*The problem*:
Exactly as given, transcribe each entry that follows.

*Supplied data*:
Content starts

-- ==== Sys2Proof/Machine/Fabric.lean ====
section
/-! DEFINITION. The fabric: virtual output queues (R305), the arbiter and its copies (R306, R307), die links (R308–R310),
resequencing (R311, R312), and the hold time of multicast copies (R316). -/

namespace Sys2Proof.Machine

/-! ### Joining a queue -/

/-- A frame joins a virtual output queue (R305); the cells of copies stay with the replicator (R315). -/
def joinVoq (src dst : Nat) (e : VoqE) (s : State) : State :=
  let s := retagAt e.pkt src (if e.copy then ownerTag 4 (src % 4) else voqTag src dst e.queue) s
  modVoq src dst e.queue (· ++ [e]) s

/-- Cells of a frame. -/
def pktCells (s : State) (k : Nat) : Nat :=
  match pktOf s k with
  | some p => cellsFor (p.bytes.length - p.strip)
  | none => 0

/-! ### Acceptance of lossless classes (R302) -/

/-- Cells of a class a destination has admitted and not dequeued: those of each frame once, whatever its copies share. -/
def admittedCells (s : State) (dst cls : Nat) : Nat :=
  let l := (portsOfPipe s dst).flatMap fun port => egq s port cls ++ (launch s port).filter fun e => e.queue = cls
  sumL ((l.map fun e => (e.pkt, e.cells)).eraseDups.map (·.2))

/-- A class is lossless at a destination: at one of its ports at least (R297, R302). -/
def losslessAt (s : State) (dst cls : Nat) : Bool := (portsOfPipe s dst).any fun port => lossless s port cls

/-- Bring the counts of a destination up to date, withdrawing a lossless class at fab_xoff and restoring it at fab_xon; a
drop-eligible class is never withdrawn. -/
def refreshAdmit (dst : Nat) (s : State) : State :=
  each (upTo 8) (fun c t =>
    let n := admittedCells t dst c
    let k := 8 * dst + c
    let w := mget false t.fab.withdrawn k
    let w := if !losslessAt t dst c then false
      else if cfg t .fabCreditCfg 15 0 ≤ n then true else if n ≤ cfg t .fabCreditCfg 31 16 then false else w
    modFab (fun f => { f with admitted := mset 0 f.admitted k n, withdrawn := mset false f.withdrawn k w }) t) s

/-! ### Arrival at an egress pipeline -/

/-- The first cell of a frame reaches its egress pipeline: an entry for each of its ports (R305, R315). -/
def arriveFirst (src dst : Nat) (e : VoqE) (whole : Bool) (s : State) : State :=
  let s := refreshAdmit dst s
  let n := pktCells s e.pkt
  let ct (port : Nat) : Bool := match pktOf s e.pkt with
    | some p => cutThrough s p port
    | none => false
  let s := each e.ports (fun pv t =>
    enqueue pv.1 { pkt := e.pkt, queue := e.queue, vid := pv.2, copy := e.copy, hold := e.hold, src := src, cells := n,
                   enq := t.now, charge := 0, group := 0, comQ := false, comG := false, whole := whole, ct := ct pv.1
                   waited := false } t) s
  refreshAdmit dst s

/-- The last cell of a frame has reached an egress pipeline: its entries there are whole. -/
def arriveLast (k dst : Nat) (s : State) : State :=
  let fix (l : List QEnt) : List QEnt := l.map fun x => if x.pkt = k then { x with whole := true } else x
  each ((portsHolding s k).filter fun n => pipeOfLane n = dst) (fun port t =>
    modLaunch port fix (each (upTo 16) (fun q u => if (egq u port q).isEmpty then u else modEgq port q fix u) t)) s

/-- The tag of a frame's cells at an egress pipeline: a port's queue holds those of a frame with one copy, the replicator
those of copies, and the yo-yo path those of a frame withdrawn on its way. -/
def egressTag (dst : Nat) (e : VoqE) : Nat :=
  match e.ports with
  | [] => ownerTag 8 (dst % 4)
  | (port, _) :: _ => if e.copy then ownerTag 4 (dst % 4) else queueTag port e.queue

/-- The tag of a cell that reaches an egress pipeline: that of the frame's entry, or, for a frame withdrawn on its way, of the
entry with which it has rejoined the pipeline, or the yo-yo path (R313). -/
def arrivalTag (s : State) (dst : Nat) (e : VoqE) : Nat :=
  match e.ports, (portsHolding s e.pkt).find? fun n => pipeOfLane n = dst with
  | [], some port =>
    match ((upTo 16).flatMap (egq s port ·) ++ launch s port).find? fun x => x.pkt = e.pkt with
    | some x => egressTag dst { e with ports := [(port, none)], queue := x.queue, copy := x.copy }
    | none => egressTag dst e
  | _, _ => egressTag dst e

Content ends

*Result*:
-- ==== Sys2Proof/Machine/Fabric.lean ====
section
/-! DEFINITION. The fabric: virtual output queues (R305), the arbiter and its copies (R306, R307), die links (R308–R310),
resequencing (R311, R312), and the hold time of multicast copies (R316). -/

namespace Sys2Proof.Machine

/-! ### Joining a queue -/

/-- A frame joins a virtual output queue (R305); the cells of copies stay with the replicator (R315). -/
def joinVoq (src dst : Nat) (e : VoqE) (s : State) : State :=
  let s := retagAt e.pkt src (if e.copy then ownerTag 4 (src % 4) else voqTag src dst e.queue) s
  modVoq src dst e.queue (· ++ [e]) s

/-- Cells of a frame. -/
def pktCells (s : State) (k : Nat) : Nat :=
  match pktOf s k with
  | some p => cellsFor (p.bytes.length - p.strip)
  | none => 0

/-! ### Acceptance of lossless classes (R302) -/

/-- Cells of a class a destination has admitted and not dequeued: those of each frame once, whatever its copies share. -/
def admittedCells (s : State) (dst cls : Nat) : Nat :=
  let l := (portsOfPipe s dst).flatMap fun port => egq s port cls ++ (launch s port).filter fun e => e.queue = cls
  sumL ((l.map fun e => (e.pkt, e.cells)).eraseDups.map (·.2))

/-- A class is lossless at a destination: at one of its ports at least (R297, R302). -/
def losslessAt (s : State) (dst cls : Nat) : Bool := (portsOfPipe s dst).any fun port => lossless s port cls

/-- Bring the counts of a destination up to date, withdrawing a lossless class at fab_xoff and restoring it at fab_xon; a
drop-eligible class is never withdrawn. -/
def refreshAdmit (dst : Nat) (s : State) : State :=
  each (upTo 8) (fun c t =>
    let n := admittedCells t dst c
    let k := 8 * dst + c
    let w := mget false t.fab.withdrawn k
    let w := if !losslessAt t dst c then false
      else if cfg t .fabCreditCfg 15 0 ≤ n then true else if n ≤ cfg t .fabCreditCfg 31 16 then false else w
    modFab (fun f => { f with admitted := mset 0 f.admitted k n, withdrawn := mset false f.withdrawn k w }) t) s

/-! ### Arrival at an egress pipeline -/

/-- The first cell of a frame reaches its egress pipeline: an entry for each of its ports (R305, R315). -/
def arriveFirst (src dst : Nat) (e : VoqE) (whole : Bool) (s : State) : State :=
  let s := refreshAdmit dst s
  let n := pktCells s e.pkt
  let ct (port : Nat) : Bool := match pktOf s e.pkt with
    | some p => cutThrough s p port
    | none => false
  let s := each e.ports (fun pv t =>
    enqueue pv.1 { pkt := e.pkt, queue := e.queue, vid := pv.2, copy := e.copy, hold := e.hold, src := src, cells := n,
                   enq := t.now, charge := 0, group := 0, comQ := false, comG := false, whole := whole, ct := ct pv.1
                   waited := false } t) s
  refreshAdmit dst s

/-- The last cell of a frame has reached an egress pipeline: its entries there are whole. -/
def arriveLast (k dst : Nat) (s : State) : State :=
  let fix (l : List QEnt) : List QEnt := l.map fun x => if x.pkt = k then { x with whole := true } else x
  each ((portsHolding s k).filter fun n => pipeOfLane n = dst) (fun port t =>
    modLaunch port fix (each (upTo 16) (fun q u => if (egq u port q).isEmpty then u else modEgq port q fix u) t)) s

/-- The tag of a frame's cells at an egress pipeline: a port's queue holds those of a frame with one copy, the replicator
those of copies, and the yo-yo path those of a frame withdrawn on its way. -/
def egressTag (dst : Nat) (e : VoqE) : Nat :=
  match e.ports with
  | [] => ownerTag 8 (dst % 4)
  | (port, _) :: _ => if e.copy then ownerTag 4 (dst % 4) else queueTag port e.queue

/-- The tag of a cell that reaches an egress pipeline: that of the frame's entry, or, for a frame withdrawn on its way, of the
entry with which it has rejoined the pipeline, or the yo-yo path (R313). -/
def arrivalTag (s : State) (dst : Nat) (e : VoqE) : Nat :=
  match e.ports, (portsHolding s e.pkt).find? fun n => pipeOfLane n = dst with
  | [], some port =>
    match ((upTo 16).flatMap (egq s port ·) ++ launch s port).find? fun x => x.pkt = e.pkt with
    | some x => egressTag dst { e with ports := [(port, none)], queue := x.queue, copy := x.copy }
    | none => egressTag dst e
  | _, _ => egressTag dst e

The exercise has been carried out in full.